Pahala menjelaskan, bahwa dasar aturan mengenai pemberian kenegaraan tidak wajib dilaporkan juga tertuang dalam Peraturan KPK nomor 2 Tahun 2019 Tentang Pelaporan Gratifikasi.

Dalam Pasal 2 ayat 3 huruf q Peraturan KPK nomor 2 Tahun 2019 tentang Pelaporan Gratifikasi disebutkan bahwa pemberian cendera mata/plakat kepada instansi dalam rangka hubungan kedinasan dan kenegaraan, baik di dalam negeri maupun luar negeri sepanjang tidak diberikan untuk individu pegawai negeri atau penyelenggara negara.

Sebelumnya, Deputi Bidang Protokol, Pers, dan Media Sekretariat Presiden Yusuf Permana menjelaskan mobil listrik dari Presiden Turki Recep Tayyip Erdogan, Togg T10X, bukan diberikan kepada pribadi Presiden RI Prabowo Subianto, melainkan untuk Pemerintah Republik Indonesia.

Terlepas dari itu, Yusuf memastikan mobil listrik pemberian Presiden Erdogan itu bakal dilaporkan kepada KPK.

“Kendaraan tersebut diberikan untuk Negara, untuk Pemerintah RI, bukan untuk pribadi Presiden. Tentu, akan kami sampaikan,” kata Deputi Bidang Protokol, Pers, dan Media Sekretariat Presiden Yusuf Permana kepada wartawan di Jakarta, Selasa (18/2).

Presiden Erdogan, dalam rangkaian kunjungan kenegaraannya di Istana Bogor, Jawa Barat, minggu lalu (12/2), memberikan satu unit mobil listrik Togg T10X kepada Pemerintah RI yang diwakili oleh Presiden Prabowo. Presiden Erdogan menyebut pemberian itu merupakan simbol persahabatan Indonesia dan Turki yang pada tahun ini mencapai 75 tahun.

Di Istana Bogor, Presiden Erdogan mengenalkan langsung mobil buatan industri dalam negeri Turki itu kepada Prabowo. Presiden Prabowo kemudian langsung menjajal mobil pemberian Erdogan dengan duduk di kursi kemudi yang berada di sisi sebelah kiri.
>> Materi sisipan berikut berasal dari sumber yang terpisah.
/-- A waiting buffer, and a handler's own. -/
theorem witness_StepKeepsMemoryCanonical :
    MemoryInv (working [⟨.usb, usbIsr⟩] (doing (.cmd .usb 0x43800005 buf5) live)) ∧
      ∃ t, step (working [⟨.usb, usbIsr⟩] (doing (.cmd .usb 0x43800005 buf5) live)) = .next t := by
  refine ⟨⟨by unfold Memory.wf; decide, ?_, ?_⟩, exists_next (by decide)⟩
  · intro c w b h
    obtain ⟨-, -, rfl⟩ := Stimulus.cmd.inj (List.mem_singleton.1 h)
    unfold Memory.wf; decide
  · intro a ha w b h
    obtain rfl := List.mem_singleton.1 ha
    obtain ⟨-, rfl⟩ := HandlerStep.cmd.inj (List.mem_singleton.1 h)
    unfold Memory.wf; decide

/-- All four contexts, the RTC's handler innermost. -/
theorem witness_StepKeepsTheContexts :
    ContextInv (working [⟨.rtc, rtcIsr⟩, ⟨.timer, timerIsr.tail⟩, ⟨.usb, []⟩] live) ∧
      ∃ t, step (working [⟨.rtc, rtcIsr⟩, ⟨.timer, timerIsr.tail⟩, ⟨.usb, []⟩] live) = .next t := by
  refine ⟨⟨by decide, ?_, nofun, nofun⟩, exists_next (by decide)⟩
  intro a ha
  simp only [working, List.mem_cons, List.not_mem_nil, or_false] at ha
  rcases ha with rfl | rfl | rfl
  · exact .inl List.suffix_rfl
  · exact List.tail_suffix timerIsr
  · exact List.nil_suffix

/-- A command of each unit. -/
theorem witness_UnitsAreWrittenByTheirCommands :
    (∃ t, exec .capMeasure State.reset = .next t ∧ t.cap ≠ State.reset.cap) ∧
    (∃ t, exec .tmrAck overflowed = .next t ∧ t.cap ≠ overflowed.cap) ∧
    (∃ t, exec (.fltPush .A 1) State.reset = .next t ∧ t.flt ≠ State.reset.flt) ∧
    (∃ t, exec .qSplit State.reset = .next t ∧ t.q ≠ State.reset.q) ∧
    (∃ t, exec (.usbSetaddr 1) State.reset = .next t ∧ t.usb ≠ State.reset.usb) :=
  ⟨⟨_, rfl, by decide⟩, ⟨_, rfl, by decide⟩, ⟨_, rfl, by decide⟩, ⟨_, rfl, by decide⟩, ⟨_, rfl, by decide⟩⟩

theorem witness_ErrorsChangeNothing : ∃ t, exec .qDeq (queue 0 0) = .next t ∧ t.port.res = some 0x60000000 ∧
    (0x60000000 : Word).extractLsb' 28 4 ≠ 0 := ⟨_, rfl, by decide, by decide⟩

theorem witness_DerivedSignals : LinkInv State.reset ∧ State.reset.usb.linkOk = false :=
  ⟨⟨by decide, by decide, by decide, by decide, by unfold PhyOn; decide, by decide, by unfold PhyOn; decide, by decide⟩, rfl⟩

/-- Each of the three handlers due; a waiting command, lock and unlock of whichever context wait; a handler that has just
started. -/
theorem witness_DispatchFollowsPriority :
    (Due .timer (doing .turn overflowed) ∧ Due .rtc (doing .turn ticked) ∧
      Due .usb (doing .turn { live with host := { live.host with usbPend := true } })) ∧
    (Due .timer (doing (.cmd .rtc 0x33000000 []) overflowed) ∧ mayAct .rtc (doing (.cmd .rtc 0x33000000 []) overflowed) = false ∧
      StepOf .rtc (.cmd .rtc 0x33000000 []) ∧ StepOf .usb (.host (.lock .usb)) ∧ StepOf .usb (.host (.unlock .usb)) ∧
      mayAct .usb (doing (.host (.lock .usb)) overflowed) = false ∧
      mayAct .idle (doing (.host (.unlock .idle)) (working [⟨.timer, timerIsr⟩] live)) = false) ∧
    ∃ t, step (doing .turn overflowed) = .next t ∧ t.host.active = ⟨.timer, timerIsr⟩ :: overflowed.host.active :=
  ⟨⟨due_eq_some.mp (by decide), due_eq_some.mp (by decide), due_eq_some.mp (by decide)⟩,
    ⟨due_eq_some.mp (by decide), by decide, .inl ⟨_, _, rfl⟩, .inr (.inl rfl), .inr (.inr rfl), by decide, by decide⟩,
    ⟨_, rfl, rfl⟩⟩

/-- A blocked Idle; an Idle with nothing to do; a holder of the lock with nothing left; a handler with a command, with a pend, and with nothing left to do, whose line is still up. -/
theorem witness_HandlersRunToCompletion :
    (NoneDue (doing .turn hold4) ∧ hung (doing .turn hold4) = true) ∧
    (NoneDue State.reset ∧ State.reset.inputs = [] ∧ State.reset.host.active = []) ∧
    (NoneDue (doing .turn holder) ∧ hung (doing .turn holder) = false ∧ holder.host.active = [⟨.usb, []⟩] ∧
      holder.host.usbLock ≠ none) ∧
    (NoneDue (doing .turn (working [⟨.usb, usbIsr⟩] live)) ∧ hung (doing .turn (working [⟨.usb, usbIsr⟩] live)) = false ∧
      usbIsr = [.cmd 0x48000000 []]) ∧
    (NoneDue (doing .turn (working [⟨.timer, [.pendUsb]⟩] live)) ∧
      hung (doing .turn (working [⟨.timer, [.pendUsb]⟩] live)) = false) ∧
    (NoneDue (doing .turn (working [⟨.timer, []⟩, ⟨.usb, []⟩] overflowed)) ∧
      hung (doing .turn (working [⟨.timer, []⟩, ⟨.usb, []⟩] overflowed)) = false ∧ overflowed.host.usbLock = none ∧
      requested .timer (working [⟨.timer, []⟩, ⟨.usb, []⟩] overflowed) = true ∧
      (∀ d, requested d (working [⟨.timer, []⟩, ⟨.usb, []⟩] overflowed) = true → d.prio ≤ Context.timer.prio) ∧
      ∀ x ∈ [(⟨.usb, []⟩ : Activation)], x.ctx.prio < Context.timer.prio) :=
  ⟨⟨due_eq_none.mp (by decide), by decide⟩, ⟨due_eq_none.mp (by decide), by decide⟩,
    ⟨due_eq_none.mp (by decide), by decide, by decide, by decide⟩, ⟨due_eq_none.mp (by decide), by decide, by decide⟩,
    ⟨due_eq_none.mp (by decide), by decide⟩, due_eq_none.mp (by decide), by decide, by decide, by decide,
    fun d => by cases d <;> decide, by decide⟩

/-- A held lock; a context that may take a free one, above another at work, or may not for a running USB.ENABLE; its holder,
and another. -/
theorem witness_LockExcludesOtherContexts :
    ({ live with host := { live.host with usbLock := some .idle } } : State).host.usbLock ≠ none ∧
    (mayAct .usb (doing (.host (.lock .usb)) live) = true ∧ live.usb.enBusy = false ∧ live.host.usbLock = none) ∧
    (mayAct .rtc (doing (.host (.lock .rtc)) (working [⟨.usb, []⟩] live)) = true ∧
      running (working [⟨.usb, []⟩] live) = .usb) ∧
    (mayAct .timer (doing (.host (.lock .timer)) hold4) = true ∧ hold4.usb.enBusy = true) ∧
    (mayAct .idle (doing (.host (.unlock .idle)) { live with host := { live.host with usbLock := some .idle } }) = true) ∧
    (mayAct .idle (doing (.host (.unlock .idle)) live) = true ∧ live.host.usbLock ≠ some .idle) := by decide

/-- The start; the look at Configured, with both inputs from the device core. -/
theorem witness_RtcHandlerAlternatesReports :
    Due .rtc (doing .turn ticked) ∧
    (NoneDue (doing .turn (drained true)) ∧ hung (doing .turn (drained true)) = false ∧
      (drained true).host.active = [⟨.rtc, [.reportIfConfigured]⟩] ∧ (drained true).host.configured = true) ∧
    (NoneDue (doing .turn (drained false)) ∧ hung (doing .turn (drained false)) = false ∧
      (drained false).host.active = [⟨.rtc, [.reportIfConfigured]⟩] ∧ (drained false).host.configured = false) :=
  ⟨due_eq_some.mp (by decide), ⟨due_eq_none.mp (by decide), by decide, by decide, by decide⟩,
    due_eq_none.mp (by decide), by decide, by decide, by decide⟩

/-- USB.ENABLE holds at E10; the move comes, the command completes, and nothing happens afterwards. -/
def liftedRun : Nat → State
  | 0 => doing (.env .crstdone) hold10
  | _ + 1 => runMove .crstdone hold10
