-- ==== Sys2Proof/Machine/Dispatch.lean ====
section
/-! DEFINITION. One arm for each instruction of spec/opcode_table.json. -/

namespace Sys2Proof.Machine

def exec (i : Instr) (s : State) : Host.Outcome State Fault Refusal :=
  match i with
  | .jal rd imm => Sys2Proof.Machine.execJal rd imm s

end Sys2Proof.Machine
end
Togg T10X merupakan kendaraan listrik yang dikembangkan oleh Turkiye’nin Otomobili Girisim Grubu (Togg), sebuah perusahaan otomotif nasional Turki. Kendaraan itu dilengkapi dengan perangkat cerdas yang terhubung dengan ekosistem mobilitas Togg, termasuk jangkauan baterai hingga 523 kilometer.

Cari Tahu

Kumpulan Kuis Menarik

KUIS: Siapa Kamu di Kru Bajak Laut Topi Jerami?
Ikuti Kuisnya ➔
Kuis Ujian Kepekaan: Apakah Anda Individu yang Empati atau Justru Cuek?
Ikuti Kuisnya ➔
Simulasi TKA SD: 15 Soal Matematika Kelas 6 Materi Bilangan
Ikuti Kuisnya ➔
Simulasi TKA: 30 Soal Matematika SMP 2026, Lengkap Kunci Jawaban dan Pembahasan
Ikuti Kuisnya ➔
15 Soal Simulasi TWK Paskibraka 2026
Ikuti Kuisnya ➔
Simulasi: 25 Soal UTBK SNBT 2026 dan Kunci Jawabannya
Ikuti Kuisnya ➔
KUIS: Kepribadian Kamu Mirip Kue Lebaran Apa, Sih?
Ikuti Kuisnya ➔
Kuis Love Language 2026: Kenali Bahasa Cintamu agar Hubungan Makin Klik dan Minim Drama!
Ikuti Kuisnya ➔
KUIS: THR Kamu Cocok Buat Beli HP Apa? Cek Rekomendasinya
Ikuti Kuisnya ➔
Kuis Mudik Naik Motor 2026: Uji Kesiapan Anda Sebelum Pulang Kampung
Ikuti Kuisnya ➔
Kuis Geografi Indonesia Sejauh Mana Anda Mengenal Peta Nusantara?
Ikuti Kuisnya ➔

Komentar

Terkait

Rosan Roeslani 'Double Job', Wamen Investasi Sebut Bukan Masalah: Biar Konsolidasinya Makin Cepat!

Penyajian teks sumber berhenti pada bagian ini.